A bullet of mass 45 g is fired at a speed of 220 m/s into a 5.0-kg sandbag hanging from a string from the ceiling. The sandbag absorbs the bullet and begins to swing. To what maximum vertical height will it rise? Hint: Energy is not conserved as the bullet enters the bag but is conserved after the bullet comes to rest in the bag and the bag is swinging upward
mv=(m+M)u
u=mv/(m+M)=0.045•220/(0.045+5)=1.96 m/s
(m+M)u²/2=(m+M)gh
h= u²/2g=1.96²/2•9.8=0.196 m
v1'=((m1-m2)/(m1+m2))v1 for the bullet =176ms^-1
And for the sandbag at rest
v2'=((2m1)/(m1+m2))v1 =396ms^-1
The bullet is conserved after the bullet comes to rest in the bag.
Hence Mgh= 1/2mv^2.
I got stuck here what is going to be the value of M, is it sum of the two masses. and value of v as well.
And i hope the above is collect.
Thanks
To determine the maximum vertical height the sandbag will rise, we need to consider the conservation of energy.
Step 1: Calculate the kinetic energy of the bullet initially.
The kinetic energy of an object is given by the equation: KE = 1/2 * m * v^2, where KE is the kinetic energy, m is the mass, and v is the velocity.
Given:
Mass of the bullet (m) = 45 g = 0.045 kg
Initial speed of the bullet (v) = 220 m/s
Using the formula:
KE = 1/2 * 0.045 kg * (220 m/s)^2
KE = 0.5 * 0.045 * 220^2
KE = 539.7 J
Step 2: Determine the total energy of the system after the bullet comes to rest in the bag.

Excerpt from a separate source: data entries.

-- ==== Sys2Proof/Machine/Types2.lean ====
section
/-! DEFINITION. The data structures of the block's state, continued: power and the drogue (spec/19), the
fabric map (spec/12). -/

namespace Sys2Proof.Machine

/-- Loads whose switch-on is a wake request, in the order of R502 for requests of one moment. -/
inductive Load where
  | stack | keel | panel | host | pool | flash | ring | clock
  deriving DecidableEq, Repr

/-- A queued wake request (R502): load, number, tenths of a watt, time of the request. -/
structure Wake where
  load : Load
  num : Nat
  deci : Nat
  at_ : Nat
  deriving DecidableEq, Repr

/-- Power (R502 to R508): queued wake requests, requests admitted whose load is not yet ready; the debt in watts at
`paidAt` (CTL_RT_TIME), tenths of a watt admitted and not yet counted; the thermal ceiling and the time it last changed; times
at which the root last changed and last dropped fast; the last 1,000 limiter ticks, bit 0 the latest, set where the 1 ms
average was above TDP_W; panels shed, as a bit set; the 10 s after a thermal trip; the last time at which a command was accepted, a frame
delivered or P2 left (R487). -/
structure Pwr where
  wakes : List Wake
  admitted : List Wake
  debt : Rat
  paidAt : Nat
  deciRem : Nat
  tceil : Nat
  tceilAt : Nat
  rootAt : Nat
  dropAt : Option Nat
  overs : Nat
  shed : Nat
  lockout : Bool
  calledAt : Nat
  deriving DecidableEq, Repr

/-- Pins (spec/20): running drive clocks as a bit set, the service LED before a button blink, the dynamic I3C address. -/
structure Pins where
  refclk : Nat
  blink : Option Nat
  i3c : Option Nat
  deriving DecidableEq, Repr

/-- A map change under way at its proposer (R356, R357): edits, members and IDs that acknowledged, time, whether it is
the first map or a candidacy. -/
structure Change where
  edits : List MapEdit
  acks : List Nat
  at_ : Nat
  form : Bool
  candidate : Bool
  deriving DecidableEq, Repr

/-- An evacuation in progress (R365): command, MODE, deadline, counts. `committed` is set once LEAVING is committed, `asked`
once LEFT is asked for, `closing` is the time of its commit; `tries` lists by handle the targets that had no descriptor. -/
structure EvacRun where
  cmd : List Nat
  spoolOnly : Bool
  due : Nat
  shipped : Nat
  spools : Nat
  left : Nat
  committed : Bool
  asked : Bool
  closing : Option Nat
  tries : Map (List Nat)
  deriving DecidableEq, Repr

/-- The fabric (R356 to R365): members, inherited IDs as (ID, BOOTGEN, inheritor) oldest first, IDs heard with their boot
generations and port bits (boot + 64 × bits), times of the last beat of the leader and of each member, the change under way and those that wait, the
proposer last acknowledged, isolation, whether this Flewick has left or was expelled in this boot generation, bypass pairs
with the time at which they are tried again, neighbours that answered PAUSE_ACK by pair × 2 + side, ports
that answered one themselves and hold their frames as a bit set, the time CONTROL came up, the evacuation. -/
structure Fab where
  members : List Nat
  inherit : List (Nat × Nat × Nat)
  heard : Map Nat
  beat : Nat
  beats : Map Nat
  change : Option Change
  todo : List MapEdit
  acked : Option Nat
  isolated : Bool
  gone : Bool
  since : Map Nat
  paused : List Nat
  quiet : Nat
  controlAt : Nat
  evac : Option EvacRun
  deriving DecidableEq, Repr

/-- An open composition of a context (R400): label, boot generation and time at its opening. Its meters are MTR_LIVE. -/
structure MComp where
  tag : Nat
  bootgen : Nat
  start : Nat
  unbound : Bool
  deriving DecidableEq, Repr

/-- A checkpoint slot (R402): the composition, the time of the checkpoint, its meters and the port bound. -/
structure Ckpt where
  comp : MComp
  at_ : Nat
  port : Nat
  meters : List Nat
  deriving DecidableEq, Repr

/-- A final meter record in the archive (R403, R405): sequence, context, acknowledged, its 288 bytes. -/
structure MRec where
  seq : Nat
  ctx : Nat
  acked : Bool
  data : Nat
  deriving DecidableEq, Repr

/-- A METER_READ carried to another Flewick (R407): command, time of the last send, sends. -/
structure RemRun where
  cmd : Nat
  at_ : Nat
  sends : Nat
  deriving DecidableEq, Repr

/-- Roles, admission and meters (spec/14): points that the auto-shift has taken, last first, true from RECALL and false
from ASSIST; gore time not yet a whole µs by context; the time at which SHORT last cleared, that of the last
ROLE_SHIFT_REQUEST, the counters as SHORT last rose (R395), whether an INTERACTIVE session was ALOFT or admitted since the
last moment of R396; the ROLE_SET that waits with its mix; open compositions, checkpoints, records, remote reads; the time up to which
the Flewick was last at work (R487). -/
structure Fleet where
  taken : List (Bool × Nat)
  goreRem : Map Nat
  clearAt : Nat
  asked : Option Nat
  shortInt : Nat
  shortBatch : Nat
  seen : Bool
  roleSet : Option Nat
  comps : Map MComp
  ckpts : Map Ckpt
  arch : List MRec
  remote : List RemRun
  workedAt : Nat
  deriving DecidableEq, Repr

/-! ### Text intake (spec/08) -/

/-- An image that a replacement put aside (R258): commands fetched before `before` run on it. -/
structure OldImage where
  before : Nat
  data : Nat
  bytes : Nat
  deriving DecidableEq, Repr

/-- A loaded table slot: loading context, image, bytes of the T1 reserve. -/
structure TableSlot where
  owner : Nat
  data : Nat
  bytes : Nat
  olds : List OldImage
  deriving DecidableEq, Repr

/-! ### Decoding (spec/09) -/

/-- A stream's configuration (R262). FP32 fields are encodings. -/
structure StreamConf where
  table : Nat
  keepStop : Bool
  output : Bool
  showControl : Bool
  stops : List (List Nat)
  temp : Nat
  topP : Nat
  minP : Nat
  topK : Nat
  penWindow : Nat
  repetition : Nat
  presence : Nat
  frequency : Nat
  biases : List (Nat × Nat)
  maxTokens : Nat
  ringHdr : Nat
  ringData : Nat
  ringLog : Nat
  deriving DecidableEq, Repr

/-- A bound grammar: slot, automaton state, stack with its top first (R280, R283). -/
structure Binding where
  slot : Nat
  state : Nat
  stack : List Nat
  deriving DecidableEq, Repr

/-- A stream (R260): `draws` counts since OPEN or RESTART, `write` is WRITE of its ring, the backlog holds
records as length and content, `lastPos` the position of the last token drawn; a `freed` stream only has records still to
write (log 41). -/
structure Stream where
  handle : Nat
  conf : StreamConf
  ended : Bool
  held : List Nat
  draws : Nat
  write : Nat
  backlog : List (Nat × Nat)
  lastPos : Option Nat
  gram : Option Binding
  freed : Bool
  why : Nat
  deriving DecidableEq, Repr

/-- A loaded grammar slot: loading context, the table slot named at its load, image, bytes of the T1 reserve. -/
structure GramSlot where
  owner : Nat
  table : Nat
  data : Nat
  bytes : Nat
  deriving DecidableEq, Repr

/-- Text intake and decoding: table slots, grammar slots, streams. -/
structure Dec where
  tables : Map TableSlot
  grams : Map GramSlot
  streams : List Stream
  deriving DecidableEq, Repr

/-! ### The pool (spec/11) -/

/-- A kept generation of a region (R333). -/
structure Gener where
  gen : Nat
  bytes : Nat
  data : Nat
  deriving DecidableEq, Repr

/-- A hold at the home (R333): Flewick, holder (a context, or 64 + index slot), generation. -/
structure RHold where
  flewick : Nat
  holder : Nat
  gen : Nat
  deriving DecidableEq, Repr

/-- A publish staged at the home (R334). `data` is none until the content has arrived. -/
structure Staging where
  flewick : Nat
  token : Nat
  expect : Nat
  bytes : Nat
  data : Option Nat
  since : Nat
  deriving DecidableEq, Repr

/-- A region at its home (R331 to R333). `last` names the publish that made the current generation. -/
structure PRegion where
  id : Nat
  owner : Nat
  readers : Nat
  maxBytes : Nat
  gen : Nat
  gens : List Gener
  holds : List RHold
  staged : List Staging
  last : Nat × Nat
  deriving DecidableEq, Repr

/-- An attachment of a context here (R337): region, generation held, its bytes; `window` none at the home. -/
structure Attach where
  ctx : Nat
  region : Nat
  gen : Nat
  bytes : Nat
  window : Option Nat
  deriving DecidableEq, Repr

/-- Phases of a publish at the publisher (R334). -/
inductive PubPhase where
  | opening | sending | committing
  deriving DecidableEq, Repr

/-- A REGION_PUBLISH in progress: command, region, EXPECT, BYTES, phase, time of the last commit sent. -/
structure PubRun where
  cmd : Nat
  region : Nat
  expect : Nat
  bytes : Nat
  phase : PubPhase
  sent : Nat
  deriving DecidableEq, Repr

/-- An extent that a logical device holds (R326 to R328). `t2` says where it comes from; `asked` that its release
was requested; addresses count GiB of device physical address; `parts` are the pages taken from T2 objects. -/
structure Extent where
  port : Nat
  ld : Nat
  base : Nat
  gib : Nat
  t2 : Bool
  asked : Bool
  revoked : Bool
  seq : Nat
  parts : List (Nat × Nat)
  deriving DecidableEq, Repr

/-- A LEND_SET in progress: command, FORCE, the figures asked for, its deadline. -/
structure LendRun where
  cmd : Nat
  force : Bool
  t1 : Nat
  t2 : Nat
  region : Nat
  due : Nat
  room : Bool
  deriving DecidableEq, Repr

/-- The pool: regions by slot, REUSE by slot, attachments, publishes, extents granted, the lines that borrowers wrote
by (port × 16 + logical device) × 2^40 + line, objects whose release is asked for as a bit set, LEND_SET in progress,
T2_ALLOW of the last one. -/
structure Pool where
  regions : Map PRegion
  reuse : Map Nat
  attached : List Attach
  pubs : List PubRun
  extents : List Extent
  nextExt : Nat
  lines : Map Nat
  leaving : Nat
  lend : Option LendRun
  t2Allow : Nat
  deriving DecidableEq, Repr

/-! ### The recall engine (spec/10) -/

/-- An entry of a list block (R295): codes as M bytes, tag words, SEQ and DEL; `vec` the full vector of a REFINE index
(BF16), `vpage` the page that holds it. -/
structure REntry where
  codes : Nat
  attr : Nat
  tags : List Nat
  id : Nat
  seq : Nat
  del : Nat
  vec : List Nat
  vpage : Option Nat
  deriving DecidableEq, Repr

/-- A list block: its index page number and its entries. -/
structure RBlock where
  page : Nat
  entries : List REntry
  deriving DecidableEq, Repr

/-- A sequence taken and not yet committed (R303): the status with which a void one ends, the item IDs it names, the
largest code error. -/
structure RPend where
  seq : Nat
  cmd : Nat
  ctx : Nat
  isDel : Bool
  void : Option (Status × Nat × Nat)
  ids : List Nat
  err : Nat
  deriving DecidableEq, Repr

/-- A chain that compaction replaced (R306): list, blocks, the queries that still read it. -/
structure ROld where
  list : Nat
  blocks : List RBlock
  readers : List Nat
  deriving DecidableEq, Repr

/-- A codebook part: content, bytes of the T1 reserve, the region used in place with its generation. -/
structure RPart where
  data : Nat
  bytes : Nat
  region : Option (Nat × Nat)
  deriving DecidableEq, Repr

/-- A recall index (R290 to R293). `failed` is the CAUSE object once it has failed; `nextPage` numbers block pages,
`nextVec` refinement pages. -/
structure RIndex where
  id : Nat
  dim : Nat
  m : Nat
  ip : Bool
  nlist : Nat
  tags : Nat
  refine : Bool
  cen : Option RPart
  prod : Option RPart
  lists : Map (List RBlock)
  olds : List ROld
  cseq : Nat
  nextSeq : Nat
  pend : List RPend
  nextPage : Nat
  nextVec : Nat
  failed : Option Nat
  deriving DecidableEq, Repr

/-- A candidate of a query: distance, item ID, full vector and its page. -/
structure RCand where
  dist : Nat
  id : Nat
  vec : List Nat
  vpage : Option Nat
  deriving DecidableEq, Repr

/-- A query of a batch (R307): elements as FP32, its filter block or the offset at which it is invalid, its lists in
order, the lists probed before this round and in it, its counts and best candidates. -/
structure RQuery where
  vec : List Nat
  filter : Nat
  bad : Option Nat
  order : List Nat
  probed : Nat
  named : List Nat
  scanned : Nat
  matched : Nat
  best : List RCand
  widened : Bool
  lost : Option (Status × Nat)
  closed : Bool
  ok : Bool
  deriving DecidableEq, Repr

/-- A RECALL_QUERY in progress: command, context, index slot, snapshot, parameters, list blocks read. -/
structure RRun where
  cmd : Nat
  ctx : Nat
  slot : Nat
  snap : Nat
  k : Nat
  nprobe : Nat
  widen : Nat
  refine : Nat
  results : Nat
  round : Nat
  blocks : Nat
  queries : List RQuery
  deriving DecidableEq, Repr

/-- A helper slot: loading context, image, bytes of the T1 reserve, pages taken from T2 objects, images put aside. -/
structure HelperSlot where
  owner : Nat
  data : Nat
  bytes : Nat
  t2 : List (Nat × Nat)
  olds : List OldImage
  deriving DecidableEq, Repr

/-- An ENCODER_RUN in progress: command, slot, image, layers done, token IDs of each sequence. -/
structure EncRun where
  cmd : Nat
  slot : Nat
  image : Nat
  layer : Nat
  seqs : List (List Nat)
  deriving DecidableEq, Repr

/-- The recall engine: indexes by slot, REUSE by slot, queries in flight, helper slots, encoder runs. -/
structure Rcl where
  indexes : Map RIndex
  reuse : Map Nat
  runs : List RRun
  helpers : Map HelperSlot
  encs : List EncRun
  deriving DecidableEq, Repr

/-! ### The ring and its shaper (spec/12, spec/13) -/

/-- A frame in a queue of a port: charged length (R370), time of entry, start tag (R373). -/
structure QFrame where
  f : RFrame
  l : Nat
  at_ : Nat
  tag : Nat
  deriving DecidableEq, Repr

/-- A received frame held for its turn: 0 beyond a gap, 1 deferred (R380), 2 lost. -/
structure HeldFrame where
  f : RFrame
  l : Nat
  at_ : Nat
  mode : Nat
  colour : Nat
  deriving DecidableEq, Repr

/-- A flow at its destination (R353): source boot generation, next SEQ, held frames in SEQ order. -/
structure RxFlow where
  boot : Nat
  next : Nat
  held : List HeldFrame
  deriving DecidableEq, Repr

/-- A meter's credit (R377): tc, and te or tp. -/
structure Meter where
  tc : Nat
  te : Nat
  deriving DecidableEq, Repr

/-- A region message under way on VC4 (R354): flow, first and last SEQ, region. -/
structure SentMsg where
  flow : Nat
  lo : Nat
  hi : Nat
  region : Nat
  deriving DecidableEq, Repr

/-- The ring. Local queues by (port × 8 + VC) × 64 + context, transit queues by port × 8 + VC; frames without a route and
frames that wait for queue room; next SEQ, MSG and IVC; flows received by (source × 64 + context) × 8 + VC; buckets (absent
is full), finish tags, virtual times, privileged credit (absent is full), deficits, the VC in turn by port × 2 + class, the
last context served, local minus transit bytes; meters (absent is full); values still in force of fields written since the
last refill instant; SHAPER_SET and POLICER_SET commands that wait for it; refill instants since the last sample; ports
whose head frame lacked credit; consecutive replays; next link sequence numbers by port. -/
structure Ring where
  locals : Map (List QFrame)
  transit : Map (List QFrame)
  unrouted : List (RFrame × Nat)
  blocked : List RFrame
  txSeq : Map Nat
  txMsg : Map Nat
  ivc : Map Nat
  sent : List SentMsg
  rx : Map RxFlow
  tok : Map Int
  fin : Map Nat
  vtime : Map Nat
  pcap : Map Int
  deficit : Map Nat
  turn : Map Nat
  lastCtx : Map Nat
  bal : Map Int
  hmet : Map Meter
  rmet : Map Meter
  inForce : Map Nat
  setters : List Nat
  ticks : Nat
  short : Nat
  replays : Map Nat
  lseq : Map Nat
  deriving DecidableEq, Repr

end Sys2Proof.Machine
end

After the bullet comes to rest in the bag, the total energy of the system is conserved. Since the bullet is absorbed and the bag starts swinging upwards, the energy is converted into potential energy.
Step 3: Calculate potential energy.
The potential energy of an object is given by the equation: PE = m * g * h, where PE is the potential energy, m is the mass, g is the acceleration due to gravity, and h is the height.
Given:
Mass of the sandbag (m) = 5.0 kg
Acceleration due to gravity (g) = 9.8 m/s^2
We need to find the maximum height (h) to which the sandbag rises.
Using the formula:
PE = m * g * h
539.7 J = 5.0 kg * 9.8 m/s^2 * h
Simplifying the equation:
h = 539.7 J / (5.0 kg * 9.8 m/s^2)
h = 11.0 meters
Therefore, the sandbag will rise to a maximum vertical height of 11.0 meters.
To find the maximum vertical height the sandbag will rise after the bullet is absorbed, we need to apply the principle of conservation of mechanical energy.
The initial mechanical energy of the system consists of the kinetic energy (KE) of the bullet, and the potential energy (PE) and kinetic energy of the hanging sandbag.
We know the initial kinetic energy of the bullet is given by:
KE_bullet = (1/2) * (mass_bullet) * (velocity_bullet)^2
Converting the mass of the bullet from grams to kilograms:
mass_bullet = 45 g = 0.045 kg
Plugging in the values and solving for KE_bullet:
KE_bullet = (1/2) * 0.045 kg * (220 m/s)^2 = 539.1 J
Since the bullet is absorbed by the sandbag and comes to rest, all of its initial kinetic energy is transferred to the sandbag. Therefore, the initial kinetic energy of the sandbag is also 539.1 J.
As the sandbag rises to its maximum vertical height, its kinetic energy will convert entirely to potential energy. Thus, at the highest point, the kinetic energy of the sandbag becomes zero, and all the initial energy is transformed into potential energy.
Setting the final kinetic energy of the sandbag to zero, and expressing potential energy in terms of height:
PE_max = KE_bullet + KE_sandbag = m_sandbag * g * h_max
Where m_sandbag is the mass of the sandbag, g is the gravitational acceleration, and h_max is the maximum vertical height.
Given:
mass_sandbag = 5.0 kg
g = 9.8 m/s^2
Solving for h_max:
h_max = (KE_bullet + KE_sandbag) / (m_sandbag * g)
Substituting in the known values:
h_max = (539.1 J + 0) / (5.0 kg * 9.8 m/s^2) = 10.98 m
Therefore, the maximum vertical height the sandbag will rise is approximately 10.98 meters.